■ **Exercise details**: Scan the entries that follow for the word "Host", then report every line in which it appears.

[Recorded data]
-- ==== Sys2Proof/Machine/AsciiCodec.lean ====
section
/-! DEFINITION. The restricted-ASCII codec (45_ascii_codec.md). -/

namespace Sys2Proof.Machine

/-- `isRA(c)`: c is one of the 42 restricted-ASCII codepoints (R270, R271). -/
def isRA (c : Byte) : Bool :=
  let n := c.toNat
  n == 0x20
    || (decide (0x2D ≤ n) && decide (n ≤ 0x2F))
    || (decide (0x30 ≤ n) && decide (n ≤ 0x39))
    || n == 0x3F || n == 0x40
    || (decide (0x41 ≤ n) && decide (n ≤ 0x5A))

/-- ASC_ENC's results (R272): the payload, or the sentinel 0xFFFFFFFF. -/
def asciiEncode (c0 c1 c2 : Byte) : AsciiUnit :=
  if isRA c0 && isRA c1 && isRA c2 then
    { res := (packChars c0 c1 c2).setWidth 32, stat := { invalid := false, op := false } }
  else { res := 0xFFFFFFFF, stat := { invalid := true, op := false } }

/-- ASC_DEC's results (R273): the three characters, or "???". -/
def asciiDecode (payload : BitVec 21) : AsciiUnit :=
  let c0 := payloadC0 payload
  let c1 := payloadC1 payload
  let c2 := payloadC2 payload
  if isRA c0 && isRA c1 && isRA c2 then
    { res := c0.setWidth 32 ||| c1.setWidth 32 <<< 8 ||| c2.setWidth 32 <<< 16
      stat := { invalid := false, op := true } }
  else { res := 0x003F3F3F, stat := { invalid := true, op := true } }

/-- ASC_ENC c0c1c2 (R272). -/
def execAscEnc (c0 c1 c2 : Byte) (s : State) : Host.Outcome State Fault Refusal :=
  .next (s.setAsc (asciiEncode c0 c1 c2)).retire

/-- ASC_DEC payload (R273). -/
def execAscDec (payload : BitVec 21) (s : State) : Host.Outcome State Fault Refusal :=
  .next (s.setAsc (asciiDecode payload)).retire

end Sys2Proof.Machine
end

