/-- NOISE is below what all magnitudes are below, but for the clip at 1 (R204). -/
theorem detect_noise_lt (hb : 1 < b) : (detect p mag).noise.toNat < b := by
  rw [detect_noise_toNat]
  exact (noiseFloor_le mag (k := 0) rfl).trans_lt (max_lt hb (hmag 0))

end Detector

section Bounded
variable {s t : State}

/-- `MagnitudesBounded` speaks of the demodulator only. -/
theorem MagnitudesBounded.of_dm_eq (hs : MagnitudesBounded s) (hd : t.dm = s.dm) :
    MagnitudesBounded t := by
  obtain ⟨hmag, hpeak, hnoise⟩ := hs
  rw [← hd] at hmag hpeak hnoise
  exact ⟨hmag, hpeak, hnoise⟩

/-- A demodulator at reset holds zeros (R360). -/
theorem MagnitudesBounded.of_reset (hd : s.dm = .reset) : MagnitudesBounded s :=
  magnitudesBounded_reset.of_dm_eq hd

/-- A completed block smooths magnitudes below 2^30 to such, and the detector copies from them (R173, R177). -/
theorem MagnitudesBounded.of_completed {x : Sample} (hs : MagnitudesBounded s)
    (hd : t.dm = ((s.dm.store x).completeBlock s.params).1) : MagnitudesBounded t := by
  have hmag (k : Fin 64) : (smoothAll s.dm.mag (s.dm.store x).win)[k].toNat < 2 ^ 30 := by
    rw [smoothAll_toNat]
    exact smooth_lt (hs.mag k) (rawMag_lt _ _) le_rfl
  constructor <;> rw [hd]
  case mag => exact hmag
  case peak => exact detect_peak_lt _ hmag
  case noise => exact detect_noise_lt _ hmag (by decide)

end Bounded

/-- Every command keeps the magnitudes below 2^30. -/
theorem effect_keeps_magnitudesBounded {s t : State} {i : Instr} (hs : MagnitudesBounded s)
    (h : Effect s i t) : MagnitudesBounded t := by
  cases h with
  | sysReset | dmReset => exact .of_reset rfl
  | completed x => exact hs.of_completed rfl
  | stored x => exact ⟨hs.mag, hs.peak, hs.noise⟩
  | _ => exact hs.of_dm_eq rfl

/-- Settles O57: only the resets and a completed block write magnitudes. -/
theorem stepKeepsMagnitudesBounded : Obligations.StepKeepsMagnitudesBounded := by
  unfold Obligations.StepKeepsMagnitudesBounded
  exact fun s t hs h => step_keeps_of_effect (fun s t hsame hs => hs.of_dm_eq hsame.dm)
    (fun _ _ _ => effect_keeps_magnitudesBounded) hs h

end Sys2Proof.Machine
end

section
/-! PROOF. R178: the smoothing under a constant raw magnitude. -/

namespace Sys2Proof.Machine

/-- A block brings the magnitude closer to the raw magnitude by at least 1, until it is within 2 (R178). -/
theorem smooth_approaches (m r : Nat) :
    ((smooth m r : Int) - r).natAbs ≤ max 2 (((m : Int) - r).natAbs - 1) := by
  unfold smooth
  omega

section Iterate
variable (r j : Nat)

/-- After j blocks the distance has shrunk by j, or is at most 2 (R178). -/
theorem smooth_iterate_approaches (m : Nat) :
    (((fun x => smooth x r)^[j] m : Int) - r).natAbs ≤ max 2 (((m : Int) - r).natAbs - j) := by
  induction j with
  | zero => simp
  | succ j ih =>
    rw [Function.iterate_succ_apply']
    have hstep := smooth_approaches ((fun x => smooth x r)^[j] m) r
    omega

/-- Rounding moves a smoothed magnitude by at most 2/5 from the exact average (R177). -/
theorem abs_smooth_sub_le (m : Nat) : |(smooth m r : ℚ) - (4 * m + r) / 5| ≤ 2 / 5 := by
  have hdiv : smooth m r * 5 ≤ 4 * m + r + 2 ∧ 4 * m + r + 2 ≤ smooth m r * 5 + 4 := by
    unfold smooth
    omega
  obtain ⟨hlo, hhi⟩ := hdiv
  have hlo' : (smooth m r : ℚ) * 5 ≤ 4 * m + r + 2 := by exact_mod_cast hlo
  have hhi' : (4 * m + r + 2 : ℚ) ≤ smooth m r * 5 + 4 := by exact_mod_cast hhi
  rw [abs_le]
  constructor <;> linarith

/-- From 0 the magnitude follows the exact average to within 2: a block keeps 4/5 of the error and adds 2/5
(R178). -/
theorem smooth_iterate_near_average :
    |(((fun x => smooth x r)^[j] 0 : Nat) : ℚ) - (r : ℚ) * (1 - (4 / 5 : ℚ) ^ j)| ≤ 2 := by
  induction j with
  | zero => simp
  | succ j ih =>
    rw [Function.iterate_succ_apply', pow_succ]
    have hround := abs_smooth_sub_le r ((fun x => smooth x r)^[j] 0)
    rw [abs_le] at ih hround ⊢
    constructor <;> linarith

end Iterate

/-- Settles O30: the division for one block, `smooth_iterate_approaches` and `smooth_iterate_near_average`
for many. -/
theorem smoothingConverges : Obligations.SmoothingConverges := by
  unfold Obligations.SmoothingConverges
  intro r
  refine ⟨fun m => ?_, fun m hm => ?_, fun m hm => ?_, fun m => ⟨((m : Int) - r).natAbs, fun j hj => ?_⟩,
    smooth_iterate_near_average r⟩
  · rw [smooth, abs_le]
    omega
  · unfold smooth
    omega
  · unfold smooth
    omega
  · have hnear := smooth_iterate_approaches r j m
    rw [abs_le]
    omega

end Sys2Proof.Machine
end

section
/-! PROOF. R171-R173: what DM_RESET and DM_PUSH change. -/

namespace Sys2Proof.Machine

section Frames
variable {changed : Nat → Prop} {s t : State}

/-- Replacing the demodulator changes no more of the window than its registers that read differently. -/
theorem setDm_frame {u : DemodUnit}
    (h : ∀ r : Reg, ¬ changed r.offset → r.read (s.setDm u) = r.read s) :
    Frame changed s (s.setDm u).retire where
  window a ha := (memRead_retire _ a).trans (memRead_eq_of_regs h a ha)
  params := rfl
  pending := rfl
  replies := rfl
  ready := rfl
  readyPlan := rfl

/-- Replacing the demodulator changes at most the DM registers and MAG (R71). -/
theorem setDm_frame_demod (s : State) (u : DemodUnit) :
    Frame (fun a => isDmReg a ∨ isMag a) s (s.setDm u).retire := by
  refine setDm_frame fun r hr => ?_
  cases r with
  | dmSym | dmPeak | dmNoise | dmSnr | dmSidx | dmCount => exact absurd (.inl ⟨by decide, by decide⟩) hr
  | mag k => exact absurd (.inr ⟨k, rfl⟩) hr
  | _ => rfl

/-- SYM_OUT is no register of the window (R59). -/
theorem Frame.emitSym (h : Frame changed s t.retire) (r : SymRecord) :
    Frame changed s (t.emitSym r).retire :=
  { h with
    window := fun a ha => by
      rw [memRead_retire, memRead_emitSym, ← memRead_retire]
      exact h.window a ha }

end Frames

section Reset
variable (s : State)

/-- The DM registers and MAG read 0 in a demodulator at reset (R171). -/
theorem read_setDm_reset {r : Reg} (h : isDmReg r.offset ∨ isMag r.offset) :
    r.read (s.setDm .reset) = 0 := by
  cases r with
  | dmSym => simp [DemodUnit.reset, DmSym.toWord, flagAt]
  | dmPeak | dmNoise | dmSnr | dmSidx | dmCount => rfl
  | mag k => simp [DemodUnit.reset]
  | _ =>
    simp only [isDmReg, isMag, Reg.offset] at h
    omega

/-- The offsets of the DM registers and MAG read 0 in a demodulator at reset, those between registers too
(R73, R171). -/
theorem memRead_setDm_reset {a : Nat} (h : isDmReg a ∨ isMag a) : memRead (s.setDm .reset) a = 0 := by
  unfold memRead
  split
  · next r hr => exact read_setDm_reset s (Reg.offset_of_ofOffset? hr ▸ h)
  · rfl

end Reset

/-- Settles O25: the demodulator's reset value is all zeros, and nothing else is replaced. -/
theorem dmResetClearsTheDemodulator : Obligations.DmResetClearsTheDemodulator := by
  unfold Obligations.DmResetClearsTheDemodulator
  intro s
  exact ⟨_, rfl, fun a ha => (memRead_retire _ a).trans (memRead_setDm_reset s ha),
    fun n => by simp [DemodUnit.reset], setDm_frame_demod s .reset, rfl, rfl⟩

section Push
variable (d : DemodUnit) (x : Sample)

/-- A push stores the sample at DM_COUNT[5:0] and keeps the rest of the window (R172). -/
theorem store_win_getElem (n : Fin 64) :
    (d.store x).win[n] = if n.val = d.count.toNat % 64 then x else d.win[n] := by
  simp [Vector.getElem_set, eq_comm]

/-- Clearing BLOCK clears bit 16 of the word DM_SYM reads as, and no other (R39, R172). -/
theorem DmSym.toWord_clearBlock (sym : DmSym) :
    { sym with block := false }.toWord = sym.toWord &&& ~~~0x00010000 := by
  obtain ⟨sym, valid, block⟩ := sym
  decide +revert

■ **Answer section**:
def execAscEnc (c0 c1 c2 : Byte) (s : State) : Host.Outcome State Fault Refusal :=
def execAscDec (payload : BitVec 21) (s : State) : Host.Outcome State Fault Refusal :=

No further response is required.